Yes. @unique works with any class that inherits from Enum, including IntEnum, StrEnum, Flag, and IntFlag. The decorator checks __members__ regardless of the underlying value type, so it enforces uniqueness across integer-valued and string-valued enumerations equally.

Can @unique be used with the Enum functional API?

Yes. Because @unique is a plain callable that accepts an enum class and returns it (or raises), it can be called directly rather than used as decorator syntax: cls = unique(Enum('MyEnum', member_map)). This is useful in testing or tooling scenarios where enums are constructed programmatically from dictionaries or configuration data.

Key Takeaways

  1. Aliases exist by design, not by accident: Python's Enum metaclass deliberately supports multiple names pointing to the same value. @unique is not fixing a flaw in the language — it is opting out of a feature that is not always desirable.
  2. Errors fire at class definition time: Duplicate values under @unique raise a ValueError the moment the class is defined, not when its members are accessed. This moves bugs as early as possible in the execution lifecycle, making them harder to miss.
  3. The decorator is not inherited: Applying @unique to a base class does not enforce uniqueness in subclasses. Each subclass must carry its own @unique decorator if the constraint is required.
  4. For Python 3.11+, consider @verify(UNIQUE): The newer verify() system allows combining uniqueness enforcement with other constraints such as CONTINUOUS and NAMED_FLAGS in a single decorator call, making it the more composable option for modern codebases.
  5. Aliases vanish from value lookup: The internal _value2member_map_ dict stores only canonical members. An alias name is reachable by attribute access and through __members__, but is permanently invisible to value-based lookup. @unique guarantees that len(__members__) equals len(_value2member_map_) — every name you defined can be reached by its value.

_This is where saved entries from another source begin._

-- ==== Sys2Proof/Machine/Operands.lean ====
section
/-! DEFINITION. The operands of the requests: the ranges of their codes, and the first check that fails. -/

namespace Sys2Proof.Machine

/-- What a request answers: the part it leaves, the reason code, and the fields an OK reply carries (R179). -/
abbrev Answered := Part × Reason × ReplyBody

/-- A refused request leaves the records as they were (00 §7). -/
def refuse (p : Part) (r : Reason) : Answered := (p, r, .none)

/-- An accepted request answered OK without fields. -/
def accept (p : Part) : Answered := (p, .ok, .none)

/-- The code of the first check that does not hold, OK when all hold. -/
def firstFailure : List (Bool × Reason) → Reason
  | [] => .ok
  | (holds, code) :: rest => if holds then firstFailure rest else code

/-- The request carried out when every check holds, refused with the code of the first that fails otherwise. -/
def checked (p : Part) (checks : List (Bool × Reason)) (body : Answered) : Answered :=
  match firstFailure checks with
  | .ok => body
  | r => refuse p r

/-- The request on the thing an index names; BAD_INDEX when it names none. -/
def indexed {k : Nat} (p : Part) (i : Nat) (body : Fin k → Answered) : Answered :=
  match fin? k i with
  | some x => body x
  | none => refuse p .badIndex

/-- A value lies in a range whose ends are included. -/
def within (lo hi n : Nat) : Bool := lo ≤ n && n ≤ hi
/-- A signed value lies in a range whose ends are included. -/
def withinInt (lo hi z : Int) : Bool := lo ≤ z && z ≤ hi

/-- A yes/no field holds one of its two codes (R189; log 11). -/
def isYesNo (n : Nat) : Bool := n ≤ 1

/-- A pass table action by its code (R173, R190). -/
def passAction? (n : Nat) : Option PassAction :=
  match n with
  | 0 => some .forward
  | 1 => some .block
  | 2 => some .forwardWhenOff
  | _ => none

/-- A passthrough class by its code (R191). -/
def passClass? (n : Nat) : Option PassClass :=
  match n with
  | 0 => some .diagnostic
  | 1 => some .parameter
  | 2 => some .motion
  | 3 => some .io
  | _ => none

/-- A MARK notice mode by its code (R68, R190). -/
def noticeMode? (n : Nat) : Option NoticeMode :=
  match n with
  | 0 => some .none
  | 1 => some .each
  | 2 => some .batch
  | _ => none

/-- A place code is one of the five (12.2). -/
def RawPlace.knownCode (p : RawPlace) : Bool := p.code ≤ 4

/-- The number of a place lies in its range: a bed 0 to 7, a slot 0 to 23; the other places have none. -/
def RawPlace.numberOk (p : RawPlace) : Bool :=
  match p.code with
  | 0 => p.num < 8
  | 1 => p.num < 24
  | _ => true

/-- The place a code and a number name. -/
def place? (p : RawPlace) : Option Place :=
  match p.code with
  | 0 => (fin? 8 p.num).map .bed
  | 1 => (fin? 24 p.num).map .slot
  | 2 => some .infeed
  | 3 => some .outfeed
  | 4 => some .hook
  | _ => none

/-- The load a kind byte and a number name: a stock tag, or SKELETON (12.2). -/
def load? (t : RawTag) : Option Load := if t.kind = 3 then some .skeleton else (tag? t.kind t.num).map .plate

/-- The beds whose bits are set in a reach byte (12.1). -/
def reachOf (byte : Nat) : List Bed := allBeds.filter (fun b => byte.testBit b.val)

end Sys2Proof.Machine
end

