-- ==== Sys2Proof/Machine/FloorCommands.lean ====
section
/-! DEFINITION. The floor line and the time base. -/

namespace Sys2Proof.Machine

/-- The Floor Port grants the line (R163, R167 to R169, R174). -/
def execFloorGrant (s : State) : Host.Outcome State Fault Refusal := s.happens Part.floorGrant

/-- The line has been silent for one answer window after a miss (R163). -/
def execMissSilenceEnd (s : State) : Host.Outcome State Fault Refusal := s.happens Part.silenceEnd

/-- The answer window of the transaction in flight expires (R163, R164). -/
def execAnswerWindowExpiry (begun : Bool) (s : State) : Host.Outcome State Fault Refusal := s.happens (fun p => p.windowExpiry begun)

/-- An answer that fails a check (R163, R192). -/
def execBadAnswer (bytes : List Byte) (s : State) : Host.Outcome State Fault Refusal := s.happens (fun p => p.badAnswer bytes)

/-- A crane's POSITION (R170, R193). -/
def execCranePollAnswer (address : Nat) (x y : Int) (hookLow loaded : Bool) (event : Option (OrderEventKind × Nat)) (s : State) :
    Host.Outcome State Fault Refusal :=
  s.happens (fun p => p.answered ⟨address, 0x83, positionBytes x y hookLow loaded event⟩ (.position x y hookLow loaded event))

/-- A gantry's event list (R171, R194). -/
def execGantryPollAnswer (address : Nat) (events : List GantryEvent) (s : State) : Host.Outcome State Fault Refusal :=
  s.happens (fun p => p.answered ⟨address, 0x84, eventBytes events⟩ (.events events))

/-- ACK to a command frame (R172). -/
def execAnswerAck (address : Nat) (s : State) : Host.Outcome State Fault Refusal :=
  s.happens (fun p => p.answered ⟨address, 0x81, []⟩ .ack)

/-- REFUSE to a command frame (R172). -/
def execAnswerRefuse (address code : Nat) (s : State) : Host.Outcome State Fault Refusal :=
  s.happens (fun p => p.answered ⟨address, 0x82, byte1 code⟩ (.refuse code))

/-- A station's answer to a passthrough frame (R174, R192). -/
def execPassthroughAnswer (address kind : Nat) (payload : List Byte) (s : State) : Host.Outcome State Fault Refusal :=
  s.happens (fun p => p.answered ⟨address, kind, payload⟩ (parseAnswer kind payload))

/-- The report age of a crane exceeds half its timeout (R27). -/
def execDuePollRaise (crane : Fin 2) (s : State) : Host.Outcome State Fault Refusal := s.happens (fun p => p.raiseDuePoll crane)

/-- The report age of a crane reaches its timeout (R28). -/
def execPositionTimeout (crane : Fin 2) (s : State) : Host.Outcome State Fault Refusal := s.happens (fun p => p.positionTimeout crane)

/-- One millisecond of the time base (R24). -/
def execReportAgeTick (s : State) : Host.Outcome State Fault Refusal := s.happens Part.tick

end Sys2Proof.Machine
end

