/-- OFFICE TRANSMIT DONE (R180, R174): the oldest reply is begun, or with no reply the oldest notice, or the transmitter is free; a
passthrough is held until the sending of its reply begins. -/
def Obligations.TheTransmitterTakesRepliesFirst : Prop :=
  ∀ (s : Machine.State) (f : OutFrame), s.part.ofp.resetHeld = false → s.part.agenda = [] → s.part.ofp.sending = some f →
    (∀ r rest, s.part.ofp.replies = r :: rest →
      Leaves .officeTransmitDone s
        { s.part with
          ofp := { s.part.ofp with sending := some (.reply r), replies := rest },
          flp := { s.part.flp with passHeld := if r.kept then none else s.part.flp.passHeld } })
    ∧ (∀ q n rest, s.part.ofp.replies = [] → s.part.ofp.notices = (q, n) :: rest →
      Leaves .officeTransmitDone s { s.part with ofp := { s.part.ofp with sending := some (.notice q n), notices := rest } })
    ∧ (s.part.ofp.replies = [] → s.part.ofp.notices = [] →
      Leaves .officeTransmitDone s { s.part with ofp := { s.part.ofp with sending := none } })

/-! ## The floor line -/

/-- PASSTHROUGH and PASSTHROUGH ANSWER (R174, R180, R191): a frame the pass table lets through, with none held, is held and pending, and
gives no reply yet; with one held it is BUSY, and refused by the table it is BLOCKED; the station's answer is handed to the Office
Port as the reply in the kept place. -/
def Obligations.PassthroughIsHeldUntilItsReply : Prop :=
  (∀ (s : Machine.State) (tag destination : Nat) (cls : Byte) (body : List Byte) (x : Station) (c : PassClass),
    Ready (.passthrough tag destination 0x60 (cls :: body)) s.part → body.length ≤ 238 → addressStation? destination = some x →
    passClass? cls.toNat = some c →
    (s.part.flp.passHeld = none → s.part.passBlocked x c = false →
      Leaves (.passthrough tag destination 0x60 (cls :: body)) s
        { s.part with
          flp := { s.part.flp with passHeld := some tag, pending := s.part.flp.pending ++ [⟨x, .pass c body⟩] },
          ofp := { s.part.ofp with waiting := none } })
    ∧ (s.part.flp.passHeld ≠ none →
      Answers (.passthrough tag destination 0x60 (cls :: body)) s { kind := 0x60, tag := tag, code := .busy } s.part)
    ∧ (s.part.flp.passHeld = none → s.part.passBlocked x c = true →
      Answers (.passthrough tag destination 0x60 (cls :: body)) s { kind := 0x60, tag := tag, code := .blocked } s.part))
  ∧ (∀ (s : Machine.State) (kind tag : Nat) (payload : List Byte) (t : Transaction) (c : PassClass) (body : List Byte),
    Live s.part → s.part.flp.inFlight = some t → t.request.frame = .pass c body → s.part.flp.passHeld = some tag → payload.length ≤ 238 →
    let r : Reply := { kind := 0x60, tag := tag, code := .ok, body := .answer kind payload, kept := true }
    (s.part.ofp.sending = none →
      Leaves (.passthroughAnswer (stationAddress t.request.station) kind payload) s
        { s.part with
          flp := { s.part.flp with inFlight := none, passHeld := none }, ofp := { s.part.ofp with sending := some (.reply r) } })
    ∧ (s.part.ofp.sending ≠ none →
      Leaves (.passthroughAnswer (stationAddress t.request.station) kind payload) s
        { s.part with
          flp := { s.part.flp with inFlight := none }, ofp := { s.part.ofp with replies := s.part.ofp.replies ++ [r] } }))

/-- The arbiter's choice (R167, R168): a pending frame of the highest class that has one, the oldest of its class where no gantry's turn
decides; what is not granted stays pending in its order. -/
def Obligations.TheArbiterGrantsTheHighestClass : Prop :=
  ∀ (f f' : FloorPort) (r : FloorRequest), f.pick = some (r, f') →
    ∃ before after, f.pending = before ++ r :: after ∧ f'.pending = before ++ after
      ∧ (∀ x ∈ f.pending, r.frame.cls ≤ x.frame.cls)
      ∧ ((r.frame.cls ≠ 4 ∧ r.frame.cls ≠ 5) → ∀ x ∈ before, x.frame.cls ≠ r.frame.cls)
      ∧ (∀ x ∈ before, x.frame.cls = r.frame.cls → x.station ≠ r.station)

/-- FLOOR GRANT (R163, R167, R169): on a free and silent line the arbiter's frame is sent with the answer window in force; with nothing
pending the rotation polls the next crane on a crane turn. While a transaction is in flight, or the silence after a miss lasts,
nothing is sent. -/
def Obligations.FloorGrantSendsOneFrame : Prop :=
  (∀ (s : Machine.State) (r : FloorRequest) (f : FloorPort), Live s.part → s.part.flp.inFlight = none → s.part.flp.silence = false →
    s.part.flp.pick = some (r, f) → r.frame.cls ≠ 6 →
    Leaves .floorGrant s { s.part with flp := { f with inFlight := some ⟨r, s.part.flp.answerWindow⟩ } })
  ∧ (∀ s : Machine.State, Live s.part → s.part.flp.inFlight = none → s.part.flp.silence = false → s.part.flp.pending = [] →
    s.part.flp.turn = .crane → (s.part.crane s.part.flp.nextCrane).installed = true →
    Leaves .floorGrant s
      { s.part with
        flp := { s.part.flp with
          inFlight := some ⟨⟨craneStation s.part.flp.nextCrane, .poll false⟩, s.part.flp.answerWindow⟩,
          turn := .gantry, nextCrane := otherCrane s.part.flp.nextCrane } })
  ∧ (∀ s : Machine.State, Live s.part → (s.part.flp.inFlight ≠ none ∨ s.part.flp.silence = true) → Leaves .floorGrant s s.part)

/-- ANSWER WINDOW EXPIRY, BAD ANSWER and MISS SILENCE END (R163, R164): a miss of a command frame of a station that is not LOST, before
its third, keeps the frame at the head, unchanged, counts the miss with its cause, and silences the line for a window; then the
line is free again. A frame is kept although its gantry has been disabled meanwhile (log 39). Bytes that spell no answer are a bad answer
whatever their first byte (log 40), and at once when they have not ended (log 41). -/
def Obligations.AMissKeepsTheFrame : Prop :=
  (∀ (s : Machine.State) (c : Instr) (t : Transaction) (cause : MissCause), Live s.part → s.part.flp.inFlight = some t →
    ((c = .answerWindowExpiry false ∧ cause = .silent) ∨ (c = .answerWindowExpiry true ∧ cause = .badAnswer)
      ∨ (∃ bytes, c = .badAnswer bytes ∧ parseFloorFrame bytes = none ∧ cause = .badAnswer)) →
    t.request.frame.cls ≠ 1 → t.request.frame.cls ≠ 2 → t.request.frame.cls ≠ 6 → (s.part.station t.request.station).lost = false →
    (s.part.station t.request.station).misses < 2 →
    Leaves c s
      { s.part.setStation t.request.station
          { misses := (s.part.station t.request.station).misses + 1, lost := false, cause := some cause } with
        flp := { (s.part.setStation t.request.station
            { misses := (s.part.station t.request.station).misses + 1, lost := false, cause := some cause }).flp with
          inFlight := none, silence := true, pending := t.request :: s.part.flp.pending } })
  ∧ (∀ s : Machine.State, Live s.part → Leaves .missSilenceEnd s { s.part with flp := { s.part.flp with silence := false } })

/-- The third miss in a row (R165), of a poll of a crane that is not TRACKING: the station is LOST with its cause, every frame pending for
it but a passthrough is withdrawn, and STATION_LOST names the poll. Of a poll of a gantry that is IDLE without a job or a bed request
(R92, R95, R110): besides, the slots of the withdrawn texts are free, the engine is in FAULT, and GANTRY_STATE with cause LINK comes
before STATION_LOST. A text missed and kept counts among the withdrawn ones (log 7). -/
def Obligations.TheThirdMissLosesTheStation : Prop :=
  (∀ (s : Machine.State) (c : Crane) (w : Nat) (begun : Bool), Live s.part →
    s.part.flp.inFlight = some ⟨⟨craneStation c, .poll false⟩, w⟩ → (s.part.crane c).installed = true →
    (s.part.crane c).state ≠ .tracking → (s.part.station (craneStation c)).lost = false → (s.part.station (craneStation c)).misses = 2 →
    let cause : MissCause := if begun then .badAnswer else .silent
    let q := s.part.setStation (craneStation c) { misses := 3, lost := true, cause := some cause }
    Leaves (.answerWindowExpiry begun) s
      { q with
        flp := { q.flp with
          inFlight := none, silence := true,
          pending := s.part.flp.pending.filter (fun r => !(r.station = craneStation c && r.frame.cls != 6)) },
        ofp := s.part.ofp.given (.stationLost (stationAddress (craneStation c)) (some cause) 0x01) })
  ∧ (∀ (s : Machine.State) (g : Gantry) (w : Nat) (begun : Bool), Live s.part →
    s.part.flp.inFlight = some ⟨⟨gantryStation g, .poll false⟩, w⟩ → (s.part.engine g).state = .idle → (s.part.engine g).job = none →
    (s.part.engine g).bedRequest = .none → (s.part.station (gantryStation g)).lost = false →
    (s.part.station (gantryStation g)).misses = 2 →
    let cause : MissCause := if begun then .badAnswer else .silent
    ∃ slots : Vector (Option MarkSlot) 4,
      (∀ x : Fin 4, (∃ q text, ⟨gantryStation g, .markText x q text⟩ ∈ s.part.flp.pending) → look slots x = none)
      ∧ (∀ x : Fin 4, (∀ q text, ⟨gantryStation g, .markText x q text⟩ ∉ s.part.flp.pending) →
          look slots x = look (s.part.marks g).slots x)
      ∧ let q := ((s.part.setStation (gantryStation g) { misses := 3, lost := true, cause := some cause }).setEngine g
            { s.part.engine g with state := .fault, idleReference := false, refReturn := none }).setMarks g
            { s.part.marks g with slots := slots }
        Leaves (.answerWindowExpiry begun) s
          { q with
            flp := { q.flp with
              inFlight := none, silence := true,
              pending := s.part.flp.pending.filter (fun r => !(r.station = gantryStation g && r.frame.cls != 6)) },
            ofp := (s.part.ofp.given (.gantryState g .fault { stored := (s.part.engine g).held, bedClaimed := false } none
                (s.part.engine g).counters.lastPart .link none none)).notify
              (.stationLost (stationAddress (gantryStation g)) (some cause) 0x01) })
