-- ==== Sys2Proof/Laws/Memory.lean ====
section
/-! SUPPORT. The record memory: what a write and an erasing read back, and that both keep the canonical form. -/

namespace Sys2Proof.Machine

/-! ## Reading back -/

/-- An erased address reads EMPTY, and every other one as before. -/
theorem Memory.read_erase (m : RecMem) (a b : Nat) : Memory.read (Memory.erase m a) b = if b = a then .empty else Memory.read m b := by
  induction m with
  | nil => simp [Memory.erase, Memory.read]
  | cons e m ih =>
      obtain ⟨c, q⟩ := e
      simp only [Memory.erase, List.filter_cons] at ih ⊢
      by_cases h : c = a
      · subst h; simp only [bne_self_eq_false, Bool.false_eq_true, if_false, ih, Memory.read]
        by_cases hb : b = c
        · simp [hb]
        · simp [hb, Ne.symm hb]
      · simp only [bne_iff_ne, ne_eq, h, not_false_eq_true, if_true, Memory.read, ih]
        by_cases hb : b = a
        · subst hb; simp [h]
        · simp [hb]

/-- An inserted record reads back, and every other address as before. -/
theorem Memory.read_insert (m : RecMem) (a b : Nat) (r : Record) :
    Memory.read (Memory.insert m a r) b = if b = a then r else Memory.read m b := by
  induction m with
  | nil => simp [Memory.insert, Memory.read, eq_comm]
  | cons e m ih =>
      obtain ⟨c, q⟩ := e
      simp only [Memory.insert]
      split
      · simp only [Memory.read]; by_cases hb : a = b
        · simp [hb]
        · simp [hb, Ne.symm hb]
      · split
        · rename_i h1 h2; subst h2; simp only [Memory.read]; by_cases hb : a = b
          · simp [hb]
          · simp [hb, Ne.symm hb]
        · rename_i h1 h2; simp only [Memory.read, ih]; by_cases hb : c = b
          · subst hb; simp [Ne.symm h2]
          · simp [hb]

/-- A written record reads back, and every other address as before. -/
theorem Memory.read_write (m : RecMem) (a b : Nat) (r : Record) :
    Memory.read (Memory.write m a r) b = if b = a then r else Memory.read m b := by
  unfold Memory.write
  split
  · rename_i h; subst h; exact Memory.read_erase m a b
  · exact Memory.read_insert m a b r

/-- The records of an erased page read EMPTY, and every other one as before. -/
theorem Memory.read_erasePage (m : RecMem) (pg b : Nat) :
    Memory.read (Memory.erasePage m pg) b = if b / 16 = pg then .empty else Memory.read m b := by
  induction m with
  | nil => simp [Memory.erasePage, Memory.read]
  | cons e m ih =>
      obtain ⟨c, q⟩ := e
      simp only [Memory.erasePage, List.filter_cons] at ih ⊢
      by_cases h : c / 16 = pg
      · simp only [h, bne_self_eq_false, Bool.false_eq_true, if_false, ih, Memory.read]
        by_cases hb : b / 16 = pg
        · simp [hb]
        · have : c ≠ b := fun x => hb (x ▸ h)
          simp [hb, this]
      · simp only [bne_iff_ne, ne_eq, h, not_false_eq_true, if_true, Memory.read, ih]
        by_cases hb : c = b
        · subst hb; simp [h]
        · simp [hb]

/-- The records of several erased pages. -/
theorem Memory.read_erasePages (pgs : List Nat) (m : RecMem) (b : Nat) :
    Memory.read (pgs.foldl Memory.erasePage m) b = if b / 16 ∈ pgs then .empty else Memory.read m b := by
  induction pgs generalizing m with
  | nil => simp
  | cons pg pgs ih =>
      simp only [List.foldl_cons, ih, Memory.read_erasePage, List.mem_cons]
      by_cases h1 : b / 16 = pg <;> by_cases h2 : b / 16 ∈ pgs <;> simp [h1, h2]

/-! ## The canonical form -/

/-- A smaller start is still below every address. -/
theorem Memory.wfFrom_mono {m : RecMem} {lo hi : Nat} (h : lo ≤ hi) (hm : Memory.wfFrom hi m = true) : Memory.wfFrom lo m = true := by
  cases m with
  | nil => rfl
  | cons e m =>
      obtain ⟨a, r⟩ := e
      simp only [Memory.wfFrom, Bool.and_eq_true, decide_eq_true_eq] at hm ⊢
      exact ⟨⟨by omega, hm.1.2⟩, hm.2⟩

/-- Leaving entries out keeps the form. -/
theorem Memory.wfFrom_filter (what : Nat × Record → Bool) {m : RecMem} {lo : Nat} (hm : Memory.wfFrom lo m = true) :
    Memory.wfFrom lo (m.filter what) = true := by
  induction m generalizing lo with
  | nil => rfl
  | cons e m ih =>
      obtain ⟨a, r⟩ := e
      simp only [Memory.wfFrom, Bool.and_eq_true, decide_eq_true_eq] at hm
      simp only [List.filter_cons]
      split
      · simp only [Memory.wfFrom, Bool.and_eq_true, decide_eq_true_eq]; exact ⟨hm.1, ih hm.2⟩
      · exact Memory.wfFrom_mono (by omega) (ih hm.2)

/-- An erasing keeps the form. -/
theorem Memory.erase_wf {m : RecMem} (a : Nat) (h : Memory.wf m = true) : Memory.wf (Memory.erase m a) = true :=
  Memory.wfFrom_filter _ h

/-- An erased page keeps the form. -/
theorem Memory.erasePage_wf {m : RecMem} (pg : Nat) (h : Memory.wf m = true) : Memory.wf (Memory.erasePage m pg) = true :=
  Memory.wfFrom_filter _ h

/-- Several erased pages keep the form. -/
theorem Memory.erasePages_wf (pgs : List Nat) {m : RecMem} (h : Memory.wf m = true) :
    Memory.wf (pgs.foldl Memory.erasePage m) = true := by
  induction pgs generalizing m with
  | nil => exact h
  | cons pg pgs ih => exact ih (Memory.erasePage_wf pg h)

/-- An inserted record that is not EMPTY keeps the form. -/
theorem Memory.insert_wfFrom {m : RecMem} {lo a : Nat} {r : Record} (hr : r ≠ .empty) (hlo : lo ≤ a) (hm : Memory.wfFrom lo m = true) :
    Memory.wfFrom lo (Memory.insert m a r) = true := by
  induction m generalizing lo with
  | nil => simp [Memory.insert, Memory.wfFrom, hlo, hr]
  | cons e m ih =>
      obtain ⟨b, q⟩ := e
      simp only [Memory.wfFrom, Bool.and_eq_true, decide_eq_true_eq] at hm
      simp only [Memory.insert]
      split
      · simp only [Memory.wfFrom, Bool.and_eq_true, decide_eq_true_eq, bne_iff_ne, ne_eq]
        exact ⟨⟨hlo, hr⟩, ⟨by omega, by simpa using hm.1.2⟩, hm.2⟩
      · split
        · rename_i h1 h2; subst h2
          simp only [Memory.wfFrom, Bool.and_eq_true, decide_eq_true_eq, bne_iff_ne, ne_eq]
          exact ⟨⟨hlo, hr⟩, hm.2⟩
        · simp only [Memory.wfFrom, Bool.and_eq_true, decide_eq_true_eq]
          exact ⟨hm.1, ih (by omega) hm.2⟩

/-- A write keeps the form. -/
theorem Memory.write_wf {m : RecMem} (a : Nat) (r : Record) (h : Memory.wf m = true) : Memory.wf (Memory.write m a r) = true := by
  unfold Memory.write
  split
  · exact Memory.erase_wf a h
  · rename_i hr; exact Memory.insert_wfFrom hr (Nat.zero_le _) h

end Sys2Proof.Machine
end

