-- ==== Sys2Proof/Laws/State.lean ====
section
/-! SUPPORT. One lemma per field per update of the part: what an update writes reads back, and every other field is as before. -/

namespace Sys2Proof

/-- Reading a table after one entry was replaced. -/
theorem look_put {α : Type} {n : Nat} (v : Vector α n) (i k : Fin n) (a : α) : look (put v i a) k = if i = k then a else look v k := by
  unfold look put
  by_cases h : i = k
  · subst h; simp
  · have : i.val ≠ k.val := fun e => h (Fin.ext e)
    simp [h, this, Vector.getElem_set_ne]

/-- Of two replacements of one entry the later counts. -/
theorem put_put {α : Type} {n : Nat} (v : Vector α n) (i : Fin n) (a b : α) : put (put v i a) i b = put v i b := by
  unfold put; simp

/-- An entry replaced by itself leaves the table as it was. -/
theorem put_look {α : Type} {n : Nat} (v : Vector α n) (i : Fin n) : put v i (look v i) = v := by
  unfold look put; simp

end Sys2Proof

namespace Sys2Proof.Machine

/-! ## What an update writes -/

@[simp] theorem Part.setBed_bed (p : Part) (i k : Bed) (r : BedRec) : (p.setBed i r).bed k = if i = k then r else p.bed k := look_put _ _ _ _
@[simp] theorem Part.setCrane_crane (p : Part) (i k : Crane) (r : CraneRec) : (p.setCrane i r).crane k = if i = k then r else p.crane k := look_put _ _ _ _
@[simp] theorem Part.setJob_job (p : Part) (i k : JobNo) (r : JobEntry) : (p.setJob i r).job k = if i = k then r else p.job k := look_put _ _ _ _
@[simp] theorem Part.setQueue_queue (p : Part) (i k : Gantry) (r : List JobNo) : (p.setQueue i r).queue k = if i = k then r else p.queue k := look_put _ _ _ _
@[simp] theorem Part.setEngine_engine (p : Part) (i k : Gantry) (r : Engine) : (p.setEngine i r).engine k = if i = k then r else p.engine k := look_put _ _ _ _
@[simp] theorem Part.setRegistration_registration (p : Part) (i k : Gantry) (r : Option Registration) : (p.setRegistration i r).registration k = if i = k then r else p.registration k := look_put _ _ _ _
@[simp] theorem Part.setParams_params (p : Part) (i k : Gantry) (r : GantryParams) : (p.setParams i r).params k = if i = k then r else p.params k := look_put _ _ _ _
@[simp] theorem Part.setMarks_marks (p : Part) (i k : Gantry) (r : MarkContext) : (p.setMarks i r).marks k = if i = k then r else p.marks k := look_put _ _ _ _
@[simp] theorem Part.setOrder_order (p : Part) (i k : OrderNo) (r : Option Order) : (p.setOrder i r).order k = if i = k then r else p.order k := look_put _ _ _ _
@[simp] theorem Part.setOrderQueue_orderQueue (p : Part) (i k : Crane) (r : List OrderNo) : (p.setOrderQueue i r).orderQueue k = if i = k then r else p.orderQueue k := look_put _ _ _ _
@[simp] theorem Part.setSlot_slot (p : Part) (i k : SlotNo) (r : SlotRec) : (p.setSlot i r).slot k = if i = k then r else p.slot k := look_put _ _ _ _
@[simp] theorem Part.setStation_station (p : Part) (i k : Station) (r : StationRec) : (p.setStation i r).station k = if i = k then r else p.station k := look_put _ _ _ _
@[simp] theorem Part.setPass_pass (p : Part) (i k : Station) (r : PassRec) : (p.setPass i r).pass k = if i = k then r else p.pass k := look_put _ _ _ _
@[simp] theorem Part.setPresence_presence (p : Part) (c d : Crane) (a b : Bed) (r : Presence) :
    (p.setPresence c a r).presence d b = if presenceIx c a = presenceIx d b then r else p.presence d b := look_put _ _ _ _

The @unique decorator is one of the smallest tools in the Python standard library and one of the most precise. It does exactly one thing — it refuses to let a class be created if any member would silently resolve to an alias — and that single behavior prevents an entire category of subtle, hard-to-detect bugs in systems that depend on enumerations for type safety, database mapping, permission modeling, or API normalization.